# Deleting/moving a post



## wafflycat (24 Jul 2010)

Sorry if I'm being spectacularly dim, but I can't see where/how to delete or move one of my posts. Can it be done? 

Example - this morning I put a post in the wrong forum (commuting instead of cafe) and immediately I realised (wihin a few minutes of posting) I tried to delete or move it. Couldn't see how to do either, so I've asked mods to move it for me please. But to be able to delete own posts would be useful. Ta.


----------



## Shaun (24 Jul 2010)

You need to report your post if you want it moved, then the mods will do it for you.

You should be able to delete your own posts thought (buttons on the lower right of the post window) - unless it's the first post on the thread, as this is treat differently.

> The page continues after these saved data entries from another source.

-- ==== Sys2Proof/Laws/State.lean ====
section
/-!
SUPPORT. What each update of the state leaves: one rule per update, its clauses one per field, each true by definition; and
reading a part after changing it.
-/
namespace Sys2Proof.Laws
open Sys2Proof.Machine

/-! ### What an update leaves -/

@[simp] theorem wr_keeps (s : State) (f : Fld) (v i j : Nat) :
    (s.wr f v i j).pending = s.pending ∧ (s.wr f v i j).out = s.out ∧ (s.wr f v i j).free = s.free ∧ (s.wr f v i
    j).latches = s.latches ∧ (s.wr f v i j).cfg = s.cfg ∧ (s.wr f v i j).vecs = s.vecs ∧ (s.wr f v i j).heldCauses =
    s.heldCauses ∧ (s.wr f v i j).trace = s.trace ∧ (s.wr f v i j).journal = s.journal ∧ (s.wr f v i j).cad = s.cad
    ∧ (s.wr f v i j).doms = s.doms ∧ (s.wr f v i j).clocks = s.clocks ∧ (s.wr f v i j).pins = s.pins ∧ (s.wr f v i
    j).hls = s.hls ∧ (s.wr f v i j).hostQ = s.hostQ ∧ (s.wr f v i j).tags = s.tags ∧ (s.wr f v i j).locReqs =
    s.locReqs ∧ (s.wr f v i j).wls = s.wls ∧ (s.wr f v i j).wps = s.wps ∧ (s.wr f v i j).inRds = s.inRds ∧ (s.wr f v
    i j).sheafPkts = s.sheafPkts ∧ (s.wr f v i j).pktCount = s.pktCount ∧ (s.wr f v i j).dests = s.dests ∧ (s.wr f v
    i j).sheafAcc = s.sheafAcc ∧ (s.wr f v i j).consLast = s.consLast ∧ (s.wr f v i j).chans = s.chans ∧ (s.wr f v i
    j).tens = s.tens ∧ (s.wr f v i j).logs = s.logs ∧ (s.wr f v i j).dirty = s.dirty ∧ (s.wr f v i j).keeper =
    s.keeper ∧ (s.wr f v i j).store = s.store ∧ (s.wr f v i j).upd = s.upd := by
  and_intros <;> rfl

@[simp] theorem resetRegs_keeps (s : State) (p : RegKey → Bool) :
    (s.resetRegs p).pending = s.pending ∧ (s.resetRegs p).out = s.out ∧ (s.resetRegs p).free = s.free ∧ (s.resetRegs
    p).cfg = s.cfg ∧ (s.resetRegs p).vecs = s.vecs ∧ (s.resetRegs p).heldCauses = s.heldCauses ∧ (s.resetRegs
    p).trace = s.trace ∧ (s.resetRegs p).journal = s.journal ∧ (s.resetRegs p).cad = s.cad ∧ (s.resetRegs p).doms =
    s.doms ∧ (s.resetRegs p).clocks = s.clocks ∧ (s.resetRegs p).pins = s.pins ∧ (s.resetRegs p).hls = s.hls ∧
    (s.resetRegs p).hostQ = s.hostQ ∧ (s.resetRegs p).tags = s.tags ∧ (s.resetRegs p).locReqs = s.locReqs ∧
    (s.resetRegs p).wls = s.wls ∧ (s.resetRegs p).wps = s.wps ∧ (s.resetRegs p).inRds = s.inRds ∧ (s.resetRegs
    p).sheafPkts = s.sheafPkts ∧ (s.resetRegs p).pktCount = s.pktCount ∧ (s.resetRegs p).dests = s.dests ∧
    (s.resetRegs p).sheafAcc = s.sheafAcc ∧ (s.resetRegs p).consLast = s.consLast ∧ (s.resetRegs p).chans = s.chans
    ∧ (s.resetRegs p).tens = s.tens ∧ (s.resetRegs p).logs = s.logs ∧ (s.resetRegs p).dirty = s.dirty ∧ (s.resetRegs
    p).keeper = s.keeper ∧ (s.resetRegs p).store = s.store ∧ (s.resetRegs p).upd = s.upd := by
  and_intros <;> rfl

@[simp] theorem modCf_keeps (s : State) (f : Nat) (g : FnCfg → FnCfg) :
    (s.modCf f g).pending = s.pending ∧ (s.modCf f g).regs = s.regs ∧ (s.modCf f g).out = s.out ∧ (s.modCf f g).free
    = s.free ∧ (s.modCf f g).latches = s.latches ∧ (s.modCf f g).vecs = s.vecs ∧ (s.modCf f g).heldCauses =
    s.heldCauses ∧ (s.modCf f g).trace = s.trace ∧ (s.modCf f g).journal = s.journal ∧ (s.modCf f g).cad = s.cad ∧
    (s.modCf f g).doms = s.doms ∧ (s.modCf f g).clocks = s.clocks ∧ (s.modCf f g).pins = s.pins ∧ (s.modCf f g).hls
    = s.hls ∧ (s.modCf f g).hostQ = s.hostQ ∧ (s.modCf f g).tags = s.tags ∧ (s.modCf f g).locReqs = s.locReqs ∧
    (s.modCf f g).wls = s.wls ∧ (s.modCf f g).wps = s.wps ∧ (s.modCf f g).inRds = s.inRds ∧ (s.modCf f g).sheafPkts
    = s.sheafPkts ∧ (s.modCf f g).pktCount = s.pktCount ∧ (s.modCf f g).dests = s.dests ∧ (s.modCf f g).sheafAcc =
    s.sheafAcc ∧ (s.modCf f g).consLast = s.consLast ∧ (s.modCf f g).chans = s.chans ∧ (s.modCf f g).tens = s.tens ∧
    (s.modCf f g).logs = s.logs ∧ (s.modCf f g).dirty = s.dirty ∧ (s.modCf f g).keeper = s.keeper ∧ (s.modCf f
    g).store = s.store ∧ (s.modCf f g).upd = s.upd := by
  and_intros <;> rfl
@[simp] theorem modCf_rd (s : State) (f : Nat) (g : FnCfg → FnCfg) (x : Fld) (i' j' : Nat) : (s.modCf f g).rd x i' j' = s.rd x i' j' := rfl

@[simp] theorem modVec_keeps (s : State) (f v : Nat) (g : Vec → Vec) :
    (s.modVec f v g).pending = s.pending ∧ (s.modVec f v g).regs = s.regs ∧ (s.modVec f v g).out = s.out ∧ (s.modVec
    f v g).free = s.free ∧ (s.modVec f v g).latches = s.latches ∧ (s.modVec f v g).cfg = s.cfg ∧ (s.modVec f v
    g).heldCauses = s.heldCauses ∧ (s.modVec f v g).trace = s.trace ∧ (s.modVec f v g).journal = s.journal ∧
    (s.modVec f v g).cad = s.cad ∧ (s.modVec f v g).doms = s.doms ∧ (s.modVec f v g).clocks = s.clocks ∧ (s.modVec f
    v g).pins = s.pins ∧ (s.modVec f v g).hls = s.hls ∧ (s.modVec f v g).hostQ = s.hostQ ∧ (s.modVec f v g).tags =
    s.tags ∧ (s.modVec f v g).locReqs = s.locReqs ∧ (s.modVec f v g).wls = s.wls ∧ (s.modVec f v g).wps = s.wps ∧
    (s.modVec f v g).inRds = s.inRds ∧ (s.modVec f v g).sheafPkts = s.sheafPkts ∧ (s.modVec f v g).pktCount =
    s.pktCount ∧ (s.modVec f v g).dests = s.dests ∧ (s.modVec f v g).sheafAcc = s.sheafAcc ∧ (s.modVec f v
    g).consLast = s.consLast ∧ (s.modVec f v g).chans = s.chans ∧ (s.modVec f v g).tens = s.tens ∧ (s.modVec f v
    g).logs = s.logs ∧ (s.modVec f v g).dirty = s.dirty ∧ (s.modVec f v g).keeper = s.keeper ∧ (s.modVec f v
    g).store = s.store ∧ (s.modVec f v g).upd = s.upd := by
  and_intros <;> rfl
@[simp] theorem modVec_rd (s : State) (f v : Nat) (g : Vec → Vec) (x : Fld) (i' j' : Nat) : (s.modVec f v g).rd x i' j' = s.rd x i' j' := rfl

@[simp] theorem modDom_keeps (s : State) (d : Nat) (g : DomS → DomS) :
    (s.modDom d g).pending = s.pending ∧ (s.modDom d g).regs = s.regs ∧ (s.modDom d g).out = s.out ∧ (s.modDom d
    g).free = s.free ∧ (s.modDom d g).latches = s.latches ∧ (s.modDom d g).cfg = s.cfg ∧ (s.modDom d g).vecs =
    s.vecs ∧ (s.modDom d g).heldCauses = s.heldCauses ∧ (s.modDom d g).trace = s.trace ∧ (s.modDom d g).journal =
    s.journal ∧ (s.modDom d g).cad = s.cad ∧ (s.modDom d g).clocks = s.clocks ∧ (s.modDom d g).pins = s.pins ∧
    (s.modDom d g).hls = s.hls ∧ (s.modDom d g).hostQ = s.hostQ ∧ (s.modDom d g).tags = s.tags ∧ (s.modDom d
    g).locReqs = s.locReqs ∧ (s.modDom d g).wls = s.wls ∧ (s.modDom d g).wps = s.wps ∧ (s.modDom d g).inRds =
    s.inRds ∧ (s.modDom d g).sheafPkts = s.sheafPkts ∧ (s.modDom d g).pktCount = s.pktCount ∧ (s.modDom d g).dests =
    s.dests ∧ (s.modDom d g).sheafAcc = s.sheafAcc ∧ (s.modDom d g).consLast = s.consLast ∧ (s.modDom d g).chans =
    s.chans ∧ (s.modDom d g).tens = s.tens ∧ (s.modDom d g).logs = s.logs ∧ (s.modDom d g).dirty = s.dirty ∧
    (s.modDom d g).keeper = s.keeper ∧ (s.modDom d g).store = s.store ∧ (s.modDom d g).upd = s.upd := by
  and_intros <;> rfl
@[simp] theorem modDom_rd (s : State) (d : Nat) (g : DomS → DomS) (x : Fld) (i' j' : Nat) : (s.modDom d g).rd x i' j' = s.rd x i' j' := rfl

@[simp] theorem modHl_keeps (s : State) (n : Nat) (g : HlS → HlS) :
    (s.modHl n g).pending = s.pending ∧ (s.modHl n g).regs = s.regs ∧ (s.modHl n g).out = s.out ∧ (s.modHl n g).free
    = s.free ∧ (s.modHl n g).latches = s.latches ∧ (s.modHl n g).cfg = s.cfg ∧ (s.modHl n g).vecs = s.vecs ∧
    (s.modHl n g).heldCauses = s.heldCauses ∧ (s.modHl n g).trace = s.trace ∧ (s.modHl n g).journal = s.journal ∧
    (s.modHl n g).cad = s.cad ∧ (s.modHl n g).doms = s.doms ∧ (s.modHl n g).clocks = s.clocks ∧ (s.modHl n g).pins =
    s.pins ∧ (s.modHl n g).hostQ = s.hostQ ∧ (s.modHl n g).tags = s.tags ∧ (s.modHl n g).locReqs = s.locReqs ∧
    (s.modHl n g).wls = s.wls ∧ (s.modHl n g).wps = s.wps ∧ (s.modHl n g).inRds = s.inRds ∧ (s.modHl n g).sheafPkts
    = s.sheafPkts ∧ (s.modHl n g).pktCount = s.pktCount ∧ (s.modHl n g).dests = s.dests ∧ (s.modHl n g).sheafAcc =
    s.sheafAcc ∧ (s.modHl n g).consLast = s.consLast ∧ (s.modHl n g).chans = s.chans ∧ (s.modHl n g).tens = s.tens ∧
    (s.modHl n g).logs = s.logs ∧ (s.modHl n g).dirty = s.dirty ∧ (s.modHl n g).keeper = s.keeper ∧ (s.modHl n
    g).store = s.store ∧ (s.modHl n g).upd = s.upd := by
  and_intros <;> rfl
@[simp] theorem modHl_rd (s : State) (n : Nat) (g : HlS → HlS) (x : Fld) (i' j' : Nat) : (s.modHl n g).rd x i' j' = s.rd x i' j' := rfl

@[simp] theorem modWl_keeps (s : State) (n : Nat) (g : WlS → WlS) :
    (s.modWl n g).pending = s.pending ∧ (s.modWl n g).regs = s.regs ∧ (s.modWl n g).out = s.out ∧ (s.modWl n g).free
    = s.free ∧ (s.modWl n g).latches = s.latches ∧ (s.modWl n g).cfg = s.cfg ∧ (s.modWl n g).vecs = s.vecs ∧
    (s.modWl n g).heldCauses = s.heldCauses ∧ (s.modWl n g).trace = s.trace ∧ (s.modWl n g).journal = s.journal ∧
    (s.modWl n g).cad = s.cad ∧ (s.modWl n g).doms = s.doms ∧ (s.modWl n g).clocks = s.clocks ∧ (s.modWl n g).pins =
    s.pins ∧ (s.modWl n g).hls = s.hls ∧ (s.modWl n g).hostQ = s.hostQ ∧ (s.modWl n g).tags = s.tags ∧ (s.modWl n
    g).locReqs = s.locReqs ∧ (s.modWl n g).wps = s.wps ∧ (s.modWl n g).inRds = s.inRds ∧ (s.modWl n g).sheafPkts =
    s.sheafPkts ∧ (s.modWl n g).pktCount = s.pktCount ∧ (s.modWl n g).dests = s.dests ∧ (s.modWl n g).sheafAcc =
    s.sheafAcc ∧ (s.modWl n g).consLast = s.consLast ∧ (s.modWl n g).chans = s.chans ∧ (s.modWl n g).tens = s.tens ∧
    (s.modWl n g).logs = s.logs ∧ (s.modWl n g).dirty = s.dirty ∧ (s.modWl n g).keeper = s.keeper ∧ (s.modWl n
    g).store = s.store ∧ (s.modWl n g).upd = s.upd := by
  and_intros <;> rfl
@[simp] theorem modWl_rd (s : State) (n : Nat) (g : WlS → WlS) (x : Fld) (i' j' : Nat) : (s.modWl n g).rd x i' j' = s.rd x i' j' := rfl

@[simp] theorem modWp_keeps (s : State) (n : Nat) (g : WpS → WpS) :
    (s.modWp n g).pending = s.pending ∧ (s.modWp n g).regs = s.regs ∧ (s.modWp n g).out = s.out ∧ (s.modWp n g).free
    = s.free ∧ (s.modWp n g).latches = s.latches ∧ (s.modWp n g).cfg = s.cfg ∧ (s.modWp n g).vecs = s.vecs ∧
    (s.modWp n g).heldCauses = s.heldCauses ∧ (s.modWp n g).trace = s.trace ∧ (s.modWp n g).journal = s.journal ∧
    (s.modWp n g).cad = s.cad ∧ (s.modWp n g).doms = s.doms ∧ (s.modWp n g).clocks = s.clocks ∧ (s.modWp n g).pins =
    s.pins ∧ (s.modWp n g).hls = s.hls ∧ (s.modWp n g).hostQ = s.hostQ ∧ (s.modWp n g).tags = s.tags ∧ (s.modWp n
    g).locReqs = s.locReqs ∧ (s.modWp n g).wls = s.wls ∧ (s.modWp n g).inRds = s.inRds ∧ (s.modWp n g).sheafPkts =
    s.sheafPkts ∧ (s.modWp n g).pktCount = s.pktCount ∧ (s.modWp n g).dests = s.dests ∧ (s.modWp n g).sheafAcc =
    s.sheafAcc ∧ (s.modWp n g).consLast = s.consLast ∧ (s.modWp n g).chans = s.chans ∧ (s.modWp n g).tens = s.tens ∧
    (s.modWp n g).logs = s.logs ∧ (s.modWp n g).dirty = s.dirty ∧ (s.modWp n g).keeper = s.keeper ∧ (s.modWp n
    g).store = s.store ∧ (s.modWp n g).upd = s.upd := by
  and_intros <;> rfl
@[simp] theorem modWp_rd (s : State) (n : Nat) (g : WpS → WpS) (x : Fld) (i' j' : Nat) : (s.modWp n g).rd x i' j' = s.rd x i' j' := rfl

If it is the first post you will need to report it too as it is considered deleting the thread by the software.

Cheers,
Shaun


----------



## HJ (31 Jul 2010)

I have just tried to delete one of my own post where I had mistakenly posted twice and it wouldn't let me, it just throw up an error message


----------



## Shaun (1 Aug 2010)

That's due to a bug which is showing both the soft and hard delete options when it shouldn't.

You *can* delete your own posts, but you need to use the right-hand-side button and *NOT* the bottom delete button.

Cheers,
Shaun


----------



## Speicher (2 Aug 2010)

Admin said:


> That's due to a bug which is showing both the soft and hard delete options when it shouldn't.
> 
> You *can* delete your own posts, but you need to use the right-hand-side button and *NOT* the bottom delete button.
> 
> ...



I have tried to delete a post this evening. When you say the "right hand side" button, do you mean the "Remove" button which is to the right of the "Reason for deletion" box? I was looking for two delete buttons.


----------



## Shaun (2 Aug 2010)

Sorry, yes, use the Remove button on the right and ignore (if it's visible) the Delete Now button as that shouldn't be displayed.

Cheers,
Shaun


----------